Виктор Дмитриевич Дувакин: Понятно. Дега.
И. Р.-Д.: Да, художники. И брат у меня художник был, все кругом были художники, с которыми я встречалась. Меня как-то так все поддерживали, меня любили, лелеяли. А потом меня мать послала в Москву учиться. Был родственник, который сказал, что я буду у него жить и что он будет за мной следить. Ну, мать ему доверила, и он приехал — как раз проезжал с юга (я уже не помню, откуда), и она меня ему сдала. Но я у него не жила, потому что молодой человек легкомысленный, ухаживал за женщинами, я ему явно мешала, и я там как-то перебивалась, но матери не говорила ничего. Училась я тогда — было такое хореографическое училище имени Луначарского, там, где Мессерер кончал и многие. Мне было тяжело материально, потому что и родителям было тяжело, они не могли мне помогать много, мне нужно было где-то подрабатывать. В общем, мне пришлось очень тяжело, конечно.
В. Д.: Сколько вам в это время уже лет было?
И. Р.-Д.: Мне было лет пятнадцать-шестнадцать, вот так. Но я где-то там поступала, кем-то там подрабатывала немножко.
В. Д.: Это был НЭП, да?
И. Р.-Д.: Да-да, это был НЭП. Потом вдруг пришло извещение, что набирает еврейский театр Грановского, ему нужны танцовщицы. Мы сговорились — человек десять девушек — и побежали экзаменоваться. Меня он принял, я ему очень понравилась, что-то там станцевала. Потом он меня заставлял в фойе делать какие-то немыслимые движения, сам не понимая. В общем, я произвела на него впечатление, и меня приняли туда. Вот я там и работала, и училась одновременно.
В. Д.: И учились тоже?
И. Р.-Д.: И училась, и работала. Было очень трудно, тяжело, но я была так молода, и много сил у меня было, что меня на это хватало.

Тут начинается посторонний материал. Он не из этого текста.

-- ==== Sys2Proof/Tests/Slice0.lean ====
section
/-! SUPPORT. Tests on fixed values, expected results from spec/95_test_vectors.md (V-…) or from the rule named, and a
witness for the hypotheses of every statement that has any. -/

namespace Sys2Proof.Tests

open Sys2Proof Sys2Proof.Machine

/-! ### Helpers -/

/-- A machine whose chip has known registers and whose next transactions have known statuses. -/
def bench (reg : Memory) (statuses : List TxnStatus) : State :=
  { State.reset with reg := reg, statusIn := statuses }

/-- The next state, if there is one. -/
def after : Host.Outcome State Fault Refusal → Option State
  | .next t => some t
  | .fault _ => none
  | .refused _ => none

/-- What a test looks at: the calls made, the responses, `pc` and the register image. -/
def seen (i : Instr) (s : State) : Option (List Call × List Response × Nat × Memory) :=
  (after (exec i s)).map fun t => (t.calls, t.responses, t.pc, t.reg)

/-- The calls that "W aa: b0 b1 …" of 95_test_vectors.md stands for (R41). -/
def W (addr : Byte) (bytes : List Byte) (status : TxnStatus) : List Call :=
  [.beginTransaction 0x40, .writeByte addr] ++ bytes.map .writeByte ++ [.endTransaction status]

/-- The calls that "R aa -> bb" of 95_test_vectors.md stands for (R42). -/
def R (addr b : Byte) : List Call :=
  [.beginTransaction 0x40, .writeByte addr, .endTransaction .ok, .requestRead 0x40 1, .readByte b]

/-- MODE1 with AUTO-INCREMENT on, and the first transactions successful. -/
def s0 : State := bench [(0x00, 0x20)] [.ok, .ok, .ok, .ok, .ok]

theorem next_of_isSome (o : Host.Outcome State Fault Refusal) (h : (after o).isSome = true) : ∃ t, o = .next t := by
  cases o with
  | next t => exact ⟨t, rfl⟩
  | fault _ => cases h
  | refused _ => cases h

/-! ### Well-formedness -/

/-- R71: an 8-bit count cannot carry 256 values; the check refuses the term. -/
theorem test_wf_refuses_256_values : (Instr.seta (List.replicate 256 0)).wf = false := by decide +kernel

theorem test_wf_accepts_255_values : (Instr.seta (List.replicate 255 0)).wf = true := by decide +kernel

/-! ### Decoding: words written out from the encodings of R71 to R75 -/

/-- V-T1: `op` 1, `rsv` 0, `arg` 2, then 100 and 300. -/
theorem test_decode_sett : decode true [0b0001000000000010, 0x0064, 0x012C] = .command (.sett 2 100 300) [] := by
  decide +kernel

/-- V-D4: `op` 2, `rsv` 0, `arg` 3, then 4094; the next word is left. -/
theorem test_decode_setd :
    decode true [0b0010000000000011, 0x0FFE, 0x8000] = .command (.setd 3 4094) [0x8000] := by decide +kernel

/-- V-A7: `op` 3, `rsv` 0, `arg` 2, then 10 and 20. -/
theorem test_decode_seta : decode true [0b0011000000000010, 0x000A, 0x0014] = .command (.seta [10, 20]) [] := by
  decide +kernel

/-- V-I1. -/
theorem test_decode_init : decode true [0b1000000000000000] = .command .init [] := by decide +kernel

/-- V-F2. -/
theorem test_decode_setf : decode true [0b1001000000000000, 0x0032] = .command (.setf 50) [] := by decide +kernel

/-- V-M1, V-M2. -/
theorem test_decode_setm :
    decode true [0b1010000000000001] = .command (.setm true) [] ∧
    decode true [0b1010000000000000] = .command (.setm false) [] := by decide +kernel

/-- V-E1 to V-E8: the illegal words, each with its case of R77. -/
theorem test_decode_illegal :
    decode true [0x0000] = .illegal .unassignedOp [] ∧ decode true [0x4000] = .illegal .unassignedOp [] ∧
    decode true [0xFFFF] = .illegal .unassignedOp [] ∧ decode true [0x2100, 7] = .illegal .reservedBits [7] ∧
    decode true [0x8001] = .illegal .argNotZero [] ∧ decode true [0x9001] = .illegal .argNotZero [] ∧
    decode true [0xA002] = .illegal .argAboveOne [] ∧ decode false [0x8000] = .illegal .cfgAbsent [] := by
  decide +kernel

/-- V-E10. -/
theorem test_decode_truncated : decode true [0x3002, 0x0001] = .truncated := by decide +kernel

/-- R82: the assembler line of V-T1, a hexadecimal operand and a comment. -/
theorem test_assemble_line :
    assembleLine ['S', 'E', 'T', 'T', ' ', '2', ',', ' ', '1', '0', '0', ',', '0', 'x', '1', '2', 'c', ' ', ';', 'a'] =
      some [0x1002, 0x0064, 0x012C] := by decide +kernel

/-! ### A step runs each row's word as the first command after reset -/

theorem test_first_step_runs_every_row :
    ([0x1000, 0x2000, 0x3000, 0x8000, 0x9000, 0xA000].map fun w => decodeTableWord 16 w) =
      [some (.sett 0 0 0), some (.setd 0 0), some (.seta []), some .init, some (.setf 0), some (.setm false)] ∧
    ([0x1000, 0x2000, 0x3000, 0x8000, 0x9000, 0xA000].all fun w =>
      (after (step (State.reset.withFetchWord 16 w))).isSome) = true := by
  decide +kernel

/-- R176: at reset nothing has been delivered. -/
theorem test_reset_waits : step State.reset = .fault .awaitingCommand := rfl

/-- V-E4: `rsv` not 0: one word consumed, response 3, no transaction. -/
theorem test_illegal_command :
    ((after (step (State.feed [0x2100, 0x0000] s0))).map fun t => (t.calls, t.responses, t.pc)) =
      some ([], [.illegalCommand], 1) := by decide +kernel

/-! ### One step of each command -/

/-- V-T7: out-of-range values are truncated to 13 bits. -/
theorem test_sett_truncates : seen (.sett 5 0xFFFF 0x2FFF) s0 =
    some (W 0x1A [0xFF, 0x1F, 0xFF, 0x0F] .ok, [.ok], 3,
      [(0x00, 0x20), (0x1A, 0xFF), (0x1B, 0x1F), (0x1C, 0xFF), (0x1D, 0x0F)]) := by decide +kernel

/-- V-T8: channel 16 is refused before any transaction, all three words consumed. -/
theorem test_sett_refuses_channel_16 : seen (.sett 16 0 0) s0 =
    some ([], [.invalidArgument], 3, [(0x00, 0x20)]) := by decide +kernel

/-- V-D5: 4095 is fully on. -/
theorem test_setd_saturates : seen (.setd 1 4095) s0 =
    some (W 0x0A [0x00, 0x10, 0x00, 0x00] .ok, [.ok], 2,
      [(0x00, 0x20), (0x0A, 0x00), (0x0B, 0x10), (0x0C, 0x00), (0x0D, 0x00)]) := by decide +kernel

/-- V-D10: the transaction faults; the four registers are unknown afterwards. -/
theorem test_setd_fault : seen (.setd 4 1000) (bench [(0x00, 0x20), (0x16, 0x01), (0x1A, 0x07)] [.fault]) =
    some (W 0x16 [0x00, 0x00, 0xE8, 0x03] .fault, [.transportFault], 2, [(0x00, 0x20), (0x1A, 0x07)]) := by
  decide +kernel

/-- V-A7: floor, not truncation, of a negative quotient. -/
theorem test_seta_floors : seen (.seta [10, 20]) s0 =
    some (W 0x06 [0x00, 0x00, 0x0A, 0x00, 0xFB, 0x07, 0x0F, 0x08] .ok, [.ok], 3,
      [(0x00, 0x20), (0x06, 0x00), (0x07, 0x00), (0x08, 0x0A), (0x09, 0x00),
        (0x0A, 0xFB), (0x0B, 0x07), (0x0C, 0x0F), (0x0D, 0x08)]) := by decide +kernel

/-- V-A14: saturated channels among dimmed ones. -/
theorem test_seta_mixed : ((seen (.seta [2000, 0, 3000, 4095, 100]) s0).map fun x => x.1) =
    some (W 0x06 [0x00, 0x00, 0xD0, 0x07, 0x00, 0x00, 0x00, 0x10, 0x81, 0x06, 0x39, 0x02, 0x00, 0x10, 0x00, 0x00,
      0xEA, 0x00, 0x4E, 0x01] .ok) := by decide +kernel

/-- The bench with `DEFAULT_FREQ_HZ` = 1000 and a choice of bracket. -/
def bringUp (bracket : Bool) (statuses : List TxnStatus) : State :=
  { State.reset with
    statusIn := statuses
    straps := { Straps.reset with defaultFreqHz := 1000, prescaleSleepBracket := bracket } }

/-- V-I1. -/
theorem test_init_bracketed : seen .init (bringUp true [.ok, .ok, .ok, .ok, .ok]) =
    some (W 0x00 [0xA0] .ok ++ R 0x00 0xA0 ++ W 0x00 [0xB0] .ok ++ W 0xFE [0x05] .ok ++ W 0x00 [0xA0] .ok, [.ok], 1,
      [(0x00, 0xA0), (0xFE, 0x05)]) := by decide +kernel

В. Д.: Вы и сейчас молоды и очень <нрзб>!
И. Р.-Д.: Да, молода, конечно (смеется). Я себя чувствую молодой. Это самое главное, правда?
В. Д.: Да.
И. Р.-Д.: Ну вот. Вот я помню такой… Я не помню, как называлась эта столовая, куда мы бегали в перерывы между репетицией и спектаклем обедать. Не то это был Жургаз… Наверно, Жургаз, это было на Тверском бульваре2.
В. Д.: На Тверском бульваре или на Никитском бульваре?
И. Р.-Д.: Нет, Тверском.
В. Д.: На Тверском — тогда это «Дом Герцена»3.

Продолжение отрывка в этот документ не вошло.